* **The task**:
Pick each line that has "kekSlot" out of the records.

==== Exercise inputs ====

-- ==== Sys2Proof/Machine/Security.lean ====
section
/-! DEFINITION. The security engine (18_security.md): key slots, the lock, urgent messages, the alarm, the AES operations, the SEC
commands and the PORT.SA commands (R99 to R103, R387 to R398). -/
namespace Sys2Proof.Machine

/-! ## Key slots (R389, R393) -/

def secSlot (s : State) (k : Nat) : KeySlot := tget s.sec.slots k

/-- The slice that owns a slot, for slots 32 to 63. -/
def slotSlice (s : State) (k : Nat) : Nat := (k - 32) / (32 / nSlices s)

/-- A key-encryption slot. -/
def kekSlot (s : State) (k : Nat) : Bool := k ≤ 15 || (32 ≤ k && (k - 32) % (32 / nSlices s) < 16 / nSlices s)

/-- A slot of a slice. -/
def sliceSlot (s : State) (req k : Nat) : Bool := 32 ≤ k && slotSlice s k = req

/-- A requester may unwrap under a slot. -/
def mayUnwrap (s : State) (req k : Nat) : Bool := kekSlot s k && (req = mgr || sliceSlot s req k)

/-- A data slot of a requester. -/
def mayUse (s : State) (req k : Nat) : Bool := if req = mgr then 16 ≤ k && k ≤ 31 else sliceSlot s req k && !kekSlot s k

def secAlarmed (s : State) : Bool := pbit s .secStat 31

/-- The device key goes from the fuses into slot 0 (R390). -/
def loadDeviceKey (s : State) : State :=
  { s with sec := { s.sec with slots := tput s.sec.slots 0 { valid := true, key := Config.deviceKey } } }

/-! ## The lock and the core (R394 to R396) -/

/-- The ID of a requester. -/
def secId (req : Nat) : Nat := if req = mgr then 2 else 0x10 + req

def setSec (f : Sec → Sec) (s : State) : State := { s with sec := f s.sec }

/-- An agent writes a user's ID to SEC_LOCK: it takes the free lock and starts its message, or joins the queue. -/
def secClaim (id : Nat) (s : State) : State :=
  if s.sec.holder = id || s.sec.queue.contains id then s
  else if s.sec.holder = 0 && s.sec.running.isNone then setSec (fun x => { x with holder := id, running := some { holder := id } }) s
  else setSec (fun x => { x with queue := x.queue ++ [id] }) s

/-- The lock passes to the head of the queue, whose message starts, or is free. -/
def secPass (x : Sec) : Sec :=
  match x.queue with
  | id :: q => { x with holder := id, queue := q, running := some { holder := id } }
  | [] => { x with holder := 0, running := none }

/-- What the core does after its message: the next urgent request, the message suspended last, or the next claimant. -/
def secNext (x : Sec) : Sec :=
  match x.urgent, x.contexts with
  | l :: us, _ => { x with urgent := us, running := some { holder := 1, level := l } }
  | [], m :: ms => { x with contexts := ms, running := some m }
  | [], [] => secPass x

/-- The end of the running message; a core halted by a sag ends none. -/
def messageEnd (s : State) : State :=
  if s.sec.halted || s.sec.running.isNone then s else setSec secNext s

/-- An urgent request (R395): it suspends a message of a lower level, runs on a free core, or waits. A sag's request halts the
engine (R396). -/
def secUrgent (level : Nat) (s : State) : State :=
  if s.sec.halted then s
  else
    let mine : SecMsg := { holder := 1, level := level }
    let s := match s.sec.running with
      | none => setSec (fun x => { x with running := some mine }) s
      | some m =>
        if m.level < level then setSec (fun x => { x with contexts := m :: x.contexts, running := some mine }) s
        else setSec (fun x => { x with urgent := x.urgent ++ [level] }) s
    if level = 2 then setSec (fun x => { x with halted := true }) s else s

/-- A user leaves the engine: its claim, its lock and its message go (R385, R394). -/
def secDrop (id : Nat) (s : State) : State :=
  let s := setSec (fun x => { x with
    queue := x.queue.filter (fun i => i ≠ id), contexts := x.contexts.filter fun m => m.holder ≠ id }) s
  if s.sec.holder ≠ id then s
  else if s.sec.running = some { holder := id } then messageEnd s
  else setSec (fun x => { x with holder := 0 }) s

/-- SEC_LOCK_CLAIM by the agent of a user (R394). -/
def execSecLockClaim (id : Nat) (s : State) : Res :=
  .next (iff_ (3 ≤ stage s && (id = 1 || id = 2 || (16 ≤ id && sliceOn s (id - 16)))) (secClaim id) s)

def execSecMessageEnd (s : State) : Res := .next (messageEnd s)

def execUrgentRequest (level : Nat) (s : State) : Res :=
  .next (iff_ (3 ≤ stage s && (level = 1 || level = 2)) (secUrgent level) s)

/-! ## The alarm (R103, R398) -/

/-- A command whose requester's message runs or is suspended. -/
def hasMessage (s : State) (req : Nat) : Bool := (s.sec.running.toList ++ s.sec.contexts).any fun m => m.holder = secId req

/-- A descriptor of a command that the security engine serves (R394). -/
def secServed (d : List Word) : Bool := opcodeOf d / 64 = 0x0F || opcodeOf d = 0x2C2

/-- Rings on which a command waits for the security engine. -/
def secRings (s : State) : List (Nat × Nat) :=
  (s.hif.rings.filter fun x => x.2.busy.any secServed).map fun x => (x.1 / 256, x.1 % 256)

/-- Commands that wait for the engine end: those whose message runs or is suspended return w2 = 0 (R398). -/
def secCommandsEnd (status : Nat) (s : State) : State :=
  forEach (secRings s) (fun x => endBusy x.1 x.2 status (if hasMessage s x.1 then [(2, 0)] else [])) s

/-- The alarm's effect: keys, contexts and associations gone, messages ended, the cause set and recorded. -/
def raiseAlarm (cause : Nat) (s : State) : State :=
  let s := secCommandsEnd stFENCED_UNIT s
  let keep := if s.sec.halted then s.sec.running else none
  let s := { s with sas := [], chans := [], sec := { (default : Sec) with halted := s.sec.halted, running := keep } }
  let s := rset .secStat 0 0 cause cause 1 (rset .secStat 0 0 31 31 1 s)
  report (unitId 12 0) 0x0108 (rfld s .secStat 0 0 3 0) 0 s

def execSecAlarm (cause : Nat) (s : State) : Res := .next (iff_ (3 ≤ stage s && cause ≤ 3) (raiseAlarm cause) s)

/-- Clears the cause bits of a mask; with the last of them the alarm ends and slot 0 is loaded again. -/
def clearCauses (mask : Nat) (s : State) : State :=
  let s := rset .secStat 0 0 3 0 (Nat.xor (rfld s .secStat 0 0 3 0) (Nat.land (rfld s .secStat 0 0 3 0) mask)) s
  if secAlarmed s && rfld s .secStat 0 0 3 0 = 0 then loadDeviceKey (rset .secStat 0 0 31 31 0 s) else s

/-- SEC_CAUSE_CLEAR: bits whose condition persists stay. -/
def execSecCauseClear (mask persists : Nat) (s : State) : Res :=
  .next (iff_ (hifUp s) (clearCauses (Nat.land mask (15 - persists % 16))) s)

/-! ## SEC commands -/

/-- The home engine claims the engine for a command; the command runs once the lock is its user's and its message runs, and
releases it. Until then it waits. -/
def secRun (c : Cmd) (f : State → State) (s : State) : State :=
  let s := secClaim (secId c.req) s
  if s.sec.running = some { holder := secId c.req } then messageEnd (f s) else commandWaits c s

def authRun (s : State) : Nat := rfld s .secStat 0 0 11 8

/-- A failed unwrap: the command ends AUTH_FAIL, and the eighth in a row raises the alarm (R397). -/
def authFail (c : Cmd) (s : State) : State :=
  let s := fin c stAUTH_FAIL [] (rset .secStat 0 0 11 8 (min 8 (authRun s + 1)) s)
  if authRun s = 8 then raiseAlarm 3 s else s

/-- Unwraps a command's host data under a slot and goes on with the key (R392, R393). -/
def withKey (c : Cmd) (kek n : Nat) (f : List Byte → State → State) (s : State) : State :=
  if !(secSlot s kek).valid then fin c stNOT_FOUND [] s
  else match c.data with
    | none => fin c stSQUASHED [] s
    | some bs =>
      match aesUnwrap (secSlot s kek).key (bs.take n) with
      | none => authFail c s
      | some k => f k (rset .secStat 0 0 11 8 0 s)

/-- SEC.KEY_LD (R392). -/
def execSecKeyLd (c : Cmd) (s : State) : Res :=
  let target := opf c 4 5 0
  let kek := opf c 4 13 8
  let len := (opw c 5).toNat
  .next <| runCmd c 0x3C1 .manager
    [(target = 0 || (len ≠ 24 && len ≠ 40) || !kekSlot s kek, stBAD_OPERAND), (secAlarmed s, stFENCED_UNIT)]
    (secRun c (withKey c kek len fun k s =>
      fin c stOK [] (setSec (fun x => { x with slots := tput x.slots target { valid := true, key := k } }) s))) s

/-- SEC.KEY_CLR (R392). -/
def execSecKeyClr (c : Cmd) (s : State) : Res :=
  let target := opf c 4 5 0
  .next <| runCmd c 0x3C2 .manager [(target = 0, stBAD_OPERAND), (secAlarmed s, stFENCED_UNIT)]
    (secRun c fun s =>
      if (secSlot s target).valid then fin c stOK [] (setSec (fun x => { x with slots := tput x.slots target {} }) s)
      else fin c stNOT_FOUND [] s) s

/-- A data slot that a command uses: an empty one is NOT_FOUND, a failed host read SQUASHED. -/
def withData (c : Cmd) (n : Nat) (f : List Byte → List Byte → State → State) (s : State) : State :=
  if !(secSlot s (opf c 4 5 0)).valid then fin c stNOT_FOUND [] s
  else match c.data with
    | none => fin c stSQUASHED [] s
    | some bs => f (secSlot s (opf c 4 5 0)).key (bs.take n) s

/-- SEC.CMAC (R393). -/
def execSecCmac (c : Cmd) (s : State) : Res :=
  let len := (opw c 5).toNat
  .next <| runCmd c 0x3C3 .any
    [(65536 < len, stBAD_OPERAND), (!mayUse s c.req (opf c 4 5 0), stNO_PERMISSION), (secAlarmed s, stFENCED_UNIT)]
    (secRun c (withData c len fun k bs s =>
      let t := wordsOf 4 (aesCmac k bs)
      fin c stOK ((List.range 4).map fun i => (8 + i, t.getD i 0)) s)) s

/-- SEC.CRYPT (R393). -/
def execSecCrypt (c : Cmd) (s : State) : Res :=
  let len := (opw c 5).toNat
  .next <| runCmd c 0x3C4 .any
    [(len = 0 || 65536 < len || len % 16 ≠ 0 || opf c 4 9 8 = 3, stBAD_OPERAND),
     (!mayUse s c.req (opf c 4 5 0), stNO_PERMISSION), (secAlarmed s, stFENCED_UNIT)]
    (secRun c (withData c len fun k bs s =>
      let iv := bytesOf ((List.range 4).map fun i => opw c (10 + i))
      if c.wrOk then fin c stOK [] (emitHost (.hostWrite c.req (opAddr c 8) (aesCrypt (opf c 4 9 8) (opb c 4 10) k iv bs)) s)
      else fin c stSQUASHED [] s)) s

/-! ## PORT.SA commands (R101, R393) -/

def saPort (c : Cmd) : Nat := opf c 4 9 0
def saAn (c : Cmd) : Nat := opf c 4 15 14

/-- The association a command names; a transmit channel has no number. -/
def saOf (c : Cmd) : Nat := if opb c 4 10 then saKey (saPort c) 1 (opf c 4 13 11) (saAn c) else saKey (saPort c) 0 0 (saAn c)

/-- The port lies in a fenced tile or is fenced itself. -/
def portOutOfService (s : State) (p : Nat) : Bool := tileDown s (portTile p) || (port s p).fenced

def saBadPort (c : Cmd) (s : State) : Bool := 512 ≤ saPort c || !portExists s (saPort c)

/-- The association that PORT.SA_ADD installs with an unwrapped key. -/
def saNew (c : Cmd) (k : List Byte) : Sa :=
  let bs := hostData c
  { xpn := opb c 4 16, pn := opBits c 7 2, key := k, salt := (bs.drop 40).take 12, ssci := word (leNat ((bs.drop 52).take 4)) }

/-- The channel of an association. -/
def chanOf (sa : Nat) : Nat := sa / 4 * 4

/-- SCI and replay window that PORT.SA_ADD gives its channel; the latest command's hold for all its associations (log 96). -/
def chanNew (c : Cmd) : SecChan := { sci := BitVec.ofNat 64 (opBits c 5 2), window := (opw c 12).toNat }

/-- The association and its channel are installed. -/
def saInstall (c : Cmd) (k : List Byte) (s : State) : State :=
  { s with sas := tput s.sas (saOf c) (some (saNew c k)), chans := tput s.chans (chanOf (saOf c)) (some (chanNew c)) }

/-- The association goes, and with the last of its channel the channel. -/
def saRemove (sa : Nat) (s : State) : State :=
  let s := { s with sas := tput s.sas sa none }
  iff_ ((List.range 4).all fun an => (tget s.sas (chanOf sa + an)).isNone) (fun s => { s with chans := tput s.chans (chanOf sa) none }) s

/-- PORT.SA_ADD. -/
def execPortSaAdd (c : Cmd) (s : State) : Res :=
  let kek := opf c 9 5 0
  .next <| runCmd c 0x2C2 .any
    [(saBadPort c s || (c.req = mgr && !kekSlot s kek) || (!opb c 4 16 && (opw c 8).toNat ≠ 0), stBAD_OPERAND),
     (!ownsPort s c.req (saPort c) || !mayUnwrap s c.req kek, stNO_PERMISSION),
     (portOutOfService s (saPort c) || secAlarmed s, stFENCED_UNIT)]
    (secRun c fun s =>
      if (tget s.sas (saOf c)).isSome then fin c stEXISTS [] s
      else withKey c kek 40 (fun k s => fin c stOK [] (saInstall c k s)) s) s

/-- Checks of PORT.SA_DEL and PORT.SA_TX_AN. -/
def saChecks (c : Cmd) (s : State) : List (Bool × Nat) :=
  [(saBadPort c s, stBAD_OPERAND), (!ownsPort s c.req (saPort c), stNO_PERMISSION), (portOutOfService s (saPort c), stFENCED_UNIT)]

/-- PORT.SA_DEL. -/
def execPortSaDel (c : Cmd) (s : State) : Res :=
  .next <| runCmd c 0x2C3 .any (saChecks c s) (fun s =>
    if (tget s.sas (saOf c)).isSome then fin c stOK [] (saRemove (saOf c) s) else fin c stNOT_FOUND [] s) s

/-- PORT.SA_TX_AN: frames that start after it go under the association; one in transmission keeps its own. -/
def execPortSaTxAn (c : Cmd) (s : State) : Res :=
  .next <| runCmd c 0x2C4 .any (saChecks c s) (fun s =>
    if (tget s.sas (saKey (saPort c) 0 0 (saAn c))).isSome then fin c stOK [] (setPort (saPort c) (fun p => { p with txAn := saAn c }) s)
    else fin c stNOT_FOUND [] s) s

end Sys2Proof.Machine
end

====

* **Finished exercise**:
def kekSlot (s : State) (k : Nat) : Bool := k ≤ 15 || (32 ≤ k && (k - 32) % (32 / nSlices s) < 16 / nSlices s)
def mayUnwrap (s : State) (req k : Nat) : Bool := kekSlot s k && (req = mgr || sliceSlot s req k)
def mayUse (s : State) (req k : Nat) : Bool := if req = mgr then 16 ≤ k && k ≤ 31 else sliceSlot s req k && !kekSlot s k
    [(target = 0 || (len ≠ 24 && len ≠ 40) || !kekSlot s kek, stBAD_OPERAND), (secAlarmed s, stFENCED_UNIT)]
    [(saBadPort c s || (c.req = mgr && !kekSlot s kek) || (!opb c 4 16 && (opw c 8).toNat ≠ 0), stBAD_OPERAND),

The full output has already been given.